### [Exercise]
Please repeat, from the entries that follow, the lines from the one containing "exact isNumeral_zero" through the one containing "theorem natAbs_toInt_lt (a" exactly, adding nothing.

[Stored data entries]
========================================================================

-- ==== Sys2Proof/Laws/Decode.lean ====
section
/-! SUPPORT. The decoder's laws: fields of an encoded word and back, what it is to match a row, dispatch of a
word that matches exactly one row, and the instructions the decoder can give. -/

namespace Sys2Proof

/-! ## Fields and words as numbers -/

theorem append_toNat {n m : Nat} (a : BitVec n) (b : BitVec m) :
    (a ++ b).toNat = a.toNat * 2 ^ m + b.toNat := by
  rw [BitVec.toNat_append, ← Nat.shiftLeft_add_eq_or_of_lt b.isLt, Nat.shiftLeft_eq]

theorem extract_toNat (w : Word) (start len : Nat) :
    (w.extractLsb' start len).toNat = w.toNat / 2 ^ start % 2 ^ len := by
  rw [BitVec.extractLsb'_toNat, Nat.shiftRight_eq_div_pow]

section
variable (op op' funct funct' : BitVec 6) (rs rs' rt rt' rd rd' : RegIdx) (shamt shamt' : BitVec 5)
  (imm16 imm16' : BitVec 16) (addr addr' : BitVec 26) (w : Word)

theorem opField_toNat : (opField w).toNat = w.toNat / 2 ^ 26 % 2 ^ 6 := extract_toNat w 26 6
theorem rsField_toNat : (rsField w).toNat = w.toNat / 2 ^ 21 % 2 ^ 5 := extract_toNat w 21 5
theorem rtField_toNat : (rtField w).toNat = w.toNat / 2 ^ 16 % 2 ^ 5 := extract_toNat w 16 5
theorem rdField_toNat : (rdField w).toNat = w.toNat / 2 ^ 11 % 2 ^ 5 := extract_toNat w 11 5
theorem shamtField_toNat : (shamtField w).toNat = w.toNat / 2 ^ 6 % 2 ^ 5 := extract_toNat w 6 5
theorem functField_toNat : (functField w).toNat = w.toNat / 2 ^ 0 % 2 ^ 6 := extract_toNat w 0 6
theorem imm16Field_toNat : (imm16Field w).toNat = w.toNat / 2 ^ 0 % 2 ^ 16 := extract_toNat w 0 16
theorem addrField_toNat : (addrField w).toNat = w.toNat / 2 ^ 0 % 2 ^ 26 := extract_toNat w 0 26

theorem encodeR_toNat : (encodeR op rs rt rd shamt funct).toNat =
    op.toNat * 2 ^ 26 + rs.toNat * 2 ^ 21 + rt.toNat * 2 ^ 16 + rd.toNat * 2 ^ 11 +
      shamt.toNat * 2 ^ 6 + funct.toNat := by
  have h : (op ++ rs ++ rt ++ rd ++ shamt ++ funct).toNat = op.toNat * 2 ^ 26 + rs.toNat * 2 ^ 21 +
      rt.toNat * 2 ^ 16 + rd.toNat * 2 ^ 11 + shamt.toNat * 2 ^ 6 + funct.toNat := by
    simp only [append_toNat]; omega
  exact h

theorem encodeI_toNat : (encodeI op rs rt imm16).toNat =
    op.toNat * 2 ^ 26 + rs.toNat * 2 ^ 21 + rt.toNat * 2 ^ 16 + imm16.toNat := by
  have h : (op ++ rs ++ rt ++ imm16).toNat =
      op.toNat * 2 ^ 26 + rs.toNat * 2 ^ 21 + rt.toNat * 2 ^ 16 + imm16.toNat := by
    simp only [append_toNat]; omega
  exact h

theorem encodeJ_toNat : (encodeJ op addr).toNat = op.toNat * 2 ^ 26 + addr.toNat := by
  exact append_toNat op addr

/-! ## The fields of an encoded word -/

@[simp] theorem opField_encodeR : opField (encodeR op rs rt rd shamt funct) = op := by
  apply BitVec.eq_of_toNat_eq; rw [opField_toNat, encodeR_toNat]; omega
@[simp] theorem rsField_encodeR : rsField (encodeR op rs rt rd shamt funct) = rs := by
  apply BitVec.eq_of_toNat_eq; rw [rsField_toNat, encodeR_toNat]; omega
@[simp] theorem rtField_encodeR : rtField (encodeR op rs rt rd shamt funct) = rt := by
  apply BitVec.eq_of_toNat_eq; rw [rtField_toNat, encodeR_toNat]; omega
@[simp] theorem rdField_encodeR : rdField (encodeR op rs rt rd shamt funct) = rd := by
  apply BitVec.eq_of_toNat_eq; rw [rdField_toNat, encodeR_toNat]; omega
@[simp] theorem shamtField_encodeR : shamtField (encodeR op rs rt rd shamt funct) = shamt := by
  apply BitVec.eq_of_toNat_eq; rw [shamtField_toNat, encodeR_toNat]; omega
@[simp] theorem functField_encodeR : functField (encodeR op rs rt rd shamt funct) = funct := by
  apply BitVec.eq_of_toNat_eq; rw [functField_toNat, encodeR_toNat]; omega

@[simp] theorem opField_encodeI : opField (encodeI op rs rt imm16) = op := by
  apply BitVec.eq_of_toNat_eq; rw [opField_toNat, encodeI_toNat]; omega
@[simp] theorem rsField_encodeI : rsField (encodeI op rs rt imm16) = rs := by
  apply BitVec.eq_of_toNat_eq; rw [rsField_toNat, encodeI_toNat]; omega
@[simp] theorem rtField_encodeI : rtField (encodeI op rs rt imm16) = rt := by
  apply BitVec.eq_of_toNat_eq; rw [rtField_toNat, encodeI_toNat]; omega
@[simp] theorem imm16Field_encodeI : imm16Field (encodeI op rs rt imm16) = imm16 := by
  apply BitVec.eq_of_toNat_eq; rw [imm16Field_toNat, encodeI_toNat]; omega

@[simp] theorem opField_encodeJ : opField (encodeJ op addr) = op := by
  apply BitVec.eq_of_toNat_eq; rw [opField_toNat, encodeJ_toNat]; omega
@[simp] theorem addrField_encodeJ : addrField (encodeJ op addr) = addr := by
  apply BitVec.eq_of_toNat_eq; rw [addrField_toNat, encodeJ_toNat]; omega

/-! ## A word is made of its fields -/

theorem encodeR_fields :
    encodeR (opField w) (rsField w) (rtField w) (rdField w) (shamtField w) (functField w) = w := by
  apply BitVec.eq_of_toNat_eq
  rw [encodeR_toNat, opField_toNat, rsField_toNat, rtField_toNat, rdField_toNat, shamtField_toNat,
    functField_toNat]
  omega

theorem encodeI_fields : encodeI (opField w) (rsField w) (rtField w) (imm16Field w) = w := by
  apply BitVec.eq_of_toNat_eq
  rw [encodeI_toNat, opField_toNat, rsField_toNat, rtField_toNat, imm16Field_toNat]
  omega

theorem encodeJ_fields : encodeJ (opField w) (addrField w) = w := by
  apply BitVec.eq_of_toNat_eq
  rw [encodeJ_toNat, opField_toNat, addrField_toNat]
  omega

theorem encodeR_and :
    encodeR op rs rt rd shamt funct &&& encodeR op' rs' rt' rd' shamt' funct' =
      encodeR (op &&& op') (rs &&& rs') (rt &&& rt') (rd &&& rd') (shamt &&& shamt')
        (funct &&& funct') := by
  have h : (op ++ rs ++ rt ++ rd ++ shamt ++ funct) &&& (op' ++ rs' ++ rt' ++ rd' ++ shamt' ++ funct') =
      (op &&& op') ++ (rs &&& rs') ++ (rt &&& rt') ++ (rd &&& rd') ++ (shamt &&& shamt') ++
        (funct &&& funct') := by
    simp only [BitVec.and_append]
  exact h

theorem encodeI_and :
    encodeI op rs rt imm16 &&& encodeI op' rs' rt' imm16' =
      encodeI (op &&& op') (rs &&& rs') (rt &&& rt') (imm16 &&& imm16') := by
  have h : (op ++ rs ++ rt ++ imm16) &&& (op' ++ rs' ++ rt' ++ imm16') =
      (op &&& op') ++ (rs &&& rs') ++ (rt &&& rt') ++ (imm16 &&& imm16') := by
    simp only [BitVec.and_append]
  exact h

theorem encodeR_inj :
    encodeR op rs rt rd shamt funct = encodeR op' rs' rt' rd' shamt' funct' ↔
      op = op' ∧ rs = rs' ∧ rt = rt' ∧ rd = rd' ∧ shamt = shamt' ∧ funct = funct' := by
  constructor
  · intro h
    refine ⟨?_, ?_, ?_, ?_, ?_, ?_⟩
    · simpa using congrArg opField h
    · simpa using congrArg rsField h
    · simpa using congrArg rtField h
    · simpa using congrArg rdField h
    · simpa using congrArg shamtField h
    · simpa using congrArg functField h
  · rintro ⟨rfl, rfl, rfl, rfl, rfl, rfl⟩; rfl

theorem encodeI_inj :
    encodeI op rs rt imm16 = encodeI op' rs' rt' imm16' ↔
      op = op' ∧ rs = rs' ∧ rt = rt' ∧ imm16 = imm16' := by
  constructor
  · intro h
    refine ⟨?_, ?_, ?_, ?_⟩
    · simpa using congrArg opField h
    · simpa using congrArg rsField h
    · simpa using congrArg rtField h
    · simpa using congrArg imm16Field h
  · rintro ⟨rfl, rfl, rfl, rfl⟩; rfl

end

/-! ## Matching a row -/

/-- What a word's fields must be to match a row, family by family (R85, R86, R88). -/
def Enc.keyHolds (e : Enc) (w : Word) (m : Mnemonic) : Prop :=
  match m.family with
  | .register | .pseudo => opField w = 0 ∧ functField w = e.funct m
  | .jump => opField w = e.op m ∧ w.extractLsb' 5 21 = 0
  | .immediate => opField w = e.op m ∧ rtAdmitted (e.rtKey m) (rtField w) = true

theorem and_ones6 (x : BitVec 6) : x &&& 63 = x := BitVec.and_allOnes

theorem and_ones5 (x : BitVec 5) : x &&& 31 = x := BitVec.and_allOnes

theorem mask_functs (w : Word) (f : BitVec 6) :
    w &&& 0xFC00003F = encodeR 0 0 0 0 0 f ↔ opField w = 0 ∧ functField w = f := by
  conv_lhs => rw [← encodeR_fields w, show (0xFC00003F : Word) = encodeR 63 0 0 0 0 63 from rfl,
    encodeR_and, encodeR_inj, and_ones6, and_ones6]
  simp
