theorem isNumeral_digits {n : Nat} (h0 : n ≠ 0) : IsNumeral n (Nat.digits 10 n).reverse where
  nonempty := by simpa [Nat.digits_eq_nil_iff_eq_zero] using h0
  digit d hd := Nat.digits_lt_base (by decide) (List.mem_reverse.1 hd)
  value := by
    rw [List.foldl_reverse]
    conv_rhs => rw [← Nat.ofDigits_digits 10 n, Nat.ofDigits_eq_foldr]
    simp [add_comm]
  leading hhead := by
    have hne : Nat.digits 10 n ≠ [] := by simpa [Nat.digits_eq_nil_iff_eq_zero] using h0
    rw [List.head?_reverse, List.getLast?_eq_some_getLast hne] at hhead
    exact absurd (Option.some.inj hhead) (Nat.getLast_digit_ne_zero 10 h0)

theorem decimalDigits_isNumeral {fuel n : Nat} (h : n < 10 ^ (fuel + 1)) :
    IsNumeral n (decimalDigits (fuel + 1) n) := by
  by_cases h0 : n = 0
  · subst h0
    exact isNumeral_zero
  · rw [decimalDigits_eq_digits h0 h]
    exact isNumeral_digits h0

/-! ## The bytes -/

/-- The ASCII byte of a decimal digit. -/
def digitByte (d : Nat) : BitVec 8 := 0x30 + BitVec.ofNat 8 d

theorem digitByte_toNat {d : Nat} (h : d < 10) : (digitByte d).toNat = 0x30 + d := by
  rw [digitByte, BitVec.toNat_add, BitVec.toNat_ofNat]
  change (48 + d % 256) % 256 = 48 + d
  omega

/-- Ten digits hold every 32-bit value. -/
theorem natAbs_toInt_lt (a : Word) : a.toInt.natAbs < 10 ^ 10 := by
  have hlower := BitVec.le_toInt a
  have hupper := BitVec.toInt_lt (x := a)
  omega

/-- Settles O56: the bytes of the digits carry the digits' own properties over. -/
theorem printIntIsTheSignedNumeral : Obligations.PrintIntIsTheSignedNumeral := by
  intro a
  have hds : IsNumeral a.toInt.natAbs (decimalDigits 10 a.toInt.natAbs) :=
    decimalDigits_isNumeral (natAbs_toInt_lt a)
  refine ⟨_, (decimalDigits 10 a.toInt.natAbs).map digitByte, rfl, rfl, ?_, ?_, ?_, ?_⟩
  · exact mt List.map_eq_nil_iff.1 hds.nonempty
  · intro b hb
    obtain ⟨d, hd, rfl⟩ := List.mem_map.1 hb
    have hdigit := hds.digit d hd
    rw [digitByte_toNat hdigit]
    omega
  · rw [List.foldl_map]
    refine (List.foldl_ext _ _ 0 fun n d hd => ?_).trans hds.value
    rw [digitByte_toNat (hds.digit d hd), Nat.add_sub_cancel_left]
  · intro hhead
    rw [List.head?_map, Option.map_eq_some_iff] at hhead
    obtain ⟨d, hd, hbyte⟩ := hhead
    have hzero : d = 0 := by
      have htoNat := congrArg BitVec.toNat hbyte
      rw [digitByte_toNat (hds.digit d (List.mem_of_head? hd))] at htoNat
      simpa using htoNat
    rw [hds.leading (hzero ▸ hd)]
    rfl

end Sys2Proof.Machine
end
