-- ==== Sys2Proof/Syntax.lean ====
section
/-! DEFINITION. The commands: one constructor for each row of spec/opcode_table.json (R74). -/

namespace Sys2Proof

/-- The field `N = cmd[5:3]`, "an unsigned number 0 to 7 with no scaling and no sign" (R72). -/
abbrev Count := Fin 8

/-- A command (R74) with its count field. The data operands are not in the command word (R72): a meaning reads them from
the input ports. Which counts are legal is `Instr.WellFormed` (R75). -/
inductive Instr where
  /-- `00 nnn 000`, ENC: group word to characters (R123). -/
  | enc (n : Count)
  /-- `00 nnn 001`, DEC: characters to group word (R146). -/
  | dec (n : Count)
  /-- `00 nnn 010`, ENCD: group word to digits (R124). -/
  | encd (n : Count)
  /-- `00 nnn 011`, DECD: digits to group word (R147). -/
  | decd (n : Count)
  /-- `00 nnn 100`, S2C: symbol values to characters (R105). -/
  | s2c (n : Count)
  /-- `00 nnn 101`, C2S: characters to symbol values (R106). -/
  | c2s (n : Count)
  deriving DecidableEq, Repr

/-- The count field of a command. -/
def Instr.count : Instr → Count
  | .enc n => n
  | .dec n => n
  | .encd n => n
  | .decd n => n
  | .s2c n => n
  | .c2s n => n

end Sys2Proof
end

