-- ==== Sys2Proof/Machine/Core.lean ====
section
/-! DEFINITION. The machine, under the names the host's interface asks for. -/

def Sys2Proof.core : Host.Core :=
  { State := Sys2Proof.Machine.State, Fault := Sys2Proof.Machine.Fault, Refusal := Sys2Proof.Machine.Refusal,
    step := Sys2Proof.Machine.step, reset := Sys2Proof.Machine.State.reset }
end

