-- ==== Sys2Proof/Certificates/Slice0/Obligations.lean ====
section
/-! DEFINITION. The statements about the model, from the numbered rules of spec/. Unless a statement says otherwise it is made
for every legal `ALPHABET` (R102), every state and every operand. -/

namespace Sys2Proof.Machine

/-- The outcome `o` is the next state that is `s` with the five registers written as given and NOTHING else changed: not
`ALPHABET`, not the ports, not what the host has planned. -/
def Answers (o : Host.Outcome State Fault Refusal) (s : State) (status count : Nat) (word : Word) (lanes : Lanes) : Prop :=
  o = .next { s with
    rspValid := true, status := BitVec.ofNat 3 status, count := BitVec.ofNat 3 count, word := word, lanes := lanes }

/-- The step from `s` answers a next state whose registers are as given, with the table as it was. Nothing is said of the host. -/
def Edge (s : State) (rspValid : Bool) (status count : BitVec 3) (word : Word) (lanes : Lanes) : Prop :=
  ∃ t, step s = .next t ∧ t.outputs = ⟨rspValid, status, count, word, lanes⟩ ∧ t.alphabet = s.alphabet

/-- `s` after the host has moved on by one edge: the next planned sample is on the ports, or idle when none is planned (the
model's way to hold the host's inputs, log entry 1). -/
def HostMovesOn (s : State) : State :=
  { s with ports := s.schedule.headD Ports.idle, schedule := s.schedule.tail }

/-- The state `s` with `l` on `in_lanes`. -/
def WithLanes (s : State) (l : Lanes) : State := { s with ports := { s.ports with inLanes := l } }

/-- The state `s` with `w` on `in_word`. -/
def WithWord (s : State) (w : Word) : State := { s with ports := { s.ports with inWord := w } }

/-- The big-endian value of bytes 0 to `n - 1` of `w`, the missing bytes zero (R52, R122). -/
def ZeroPadded (n : Nat) (w : Word) : Nat := ((List.range n).map fun j => (byte w j).toNat * 256 ^ (3 - j)).sum

/-- `d[0]*85^4 + d[1]*85^3 + d[2]*85^2 + d[3]*85 + d[4]` (R140). -/
def GroupValue (d : Nat → Nat) : Nat := d 0 * 85 ^ 4 + d 1 * 85 ^ 3 + d 2 * 85 ^ 2 + d 3 * 85 + d 4

/-- What a decode command of `k` digits `d` (84 from place `k` on) answers when 2 ≤ k ≤ 5 (R141, R143). -/
def DecodesGroup (o : Host.Outcome State Fault Refusal) (s : State) (k : Nat) (d : Nat → Nat) : Prop :=
  (0xFFFFFFFF < GroupValue d → Answers o s 3 0 0 0) ∧
  (GroupValue d ≤ 0xFFFFFFFF → ∃ w, Answers o s 0 (k - 1) w 0 ∧
    ∀ j < 4, (byte w j).toNat = if j < k - 1 then GroupValue d / 256 ^ (3 - j) % 256 else 0)

/-- The operands of `i` that its count selects agree in `p` and `q` (R31): the leading bytes or the leading lanes. -/
def SameOperand (i : Instr) (p q : Ports) : Prop :=
  match i with
  | .enc n | .encd n => ∀ j < 4, j < n.val → byte p.inWord j = byte q.inWord j
  | .dec n | .decd n | .s2c n | .c2s n => ∀ j < 5, j < n.val → lane p.inLanes j = lane q.inLanes j

/-- COUNT after OK (R27). -/
def CountWhenOk : Instr → Nat
  | .enc n | .encd n => if n.val = 0 then 0 else n.val + 1
  | .dec n | .decd n => n.val - 1
  | .s2c n | .c2s n => n.val

/-- The samples of the next `k` edges: the ports, then the schedule, then idle (how the model holds the host's inputs, log
entry 1). -/
def ComingSamples (s : State) (k : Nat) : List Ports := (List.range k).map fun j => (s.ports :: s.schedule).getD j Ports.idle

========================================================================

### [Your response]
    exact isNumeral_zero
  · rw [decimalDigits_eq_digits h0 h]
    exact isNumeral_digits h0

/-! ## The bytes -/

/-- The ASCII byte of a decimal digit. -/
def digitByte (d : Nat) : BitVec 8 := 0x30 + BitVec.ofNat 8 d

theorem digitByte_toNat {d : Nat} (h : d < 10) : (digitByte d).toNat = 0x30 + d := by
  rw [digitByte, BitVec.toNat_add, BitVec.toNat_ofNat]
  change (48 + d % 256) % 256 = 48 + d
  omega

/-- Ten digits hold every 32-bit value. -/
theorem natAbs_toInt_lt (a : Word) : a.toInt.natAbs < 10 ^ 10 := by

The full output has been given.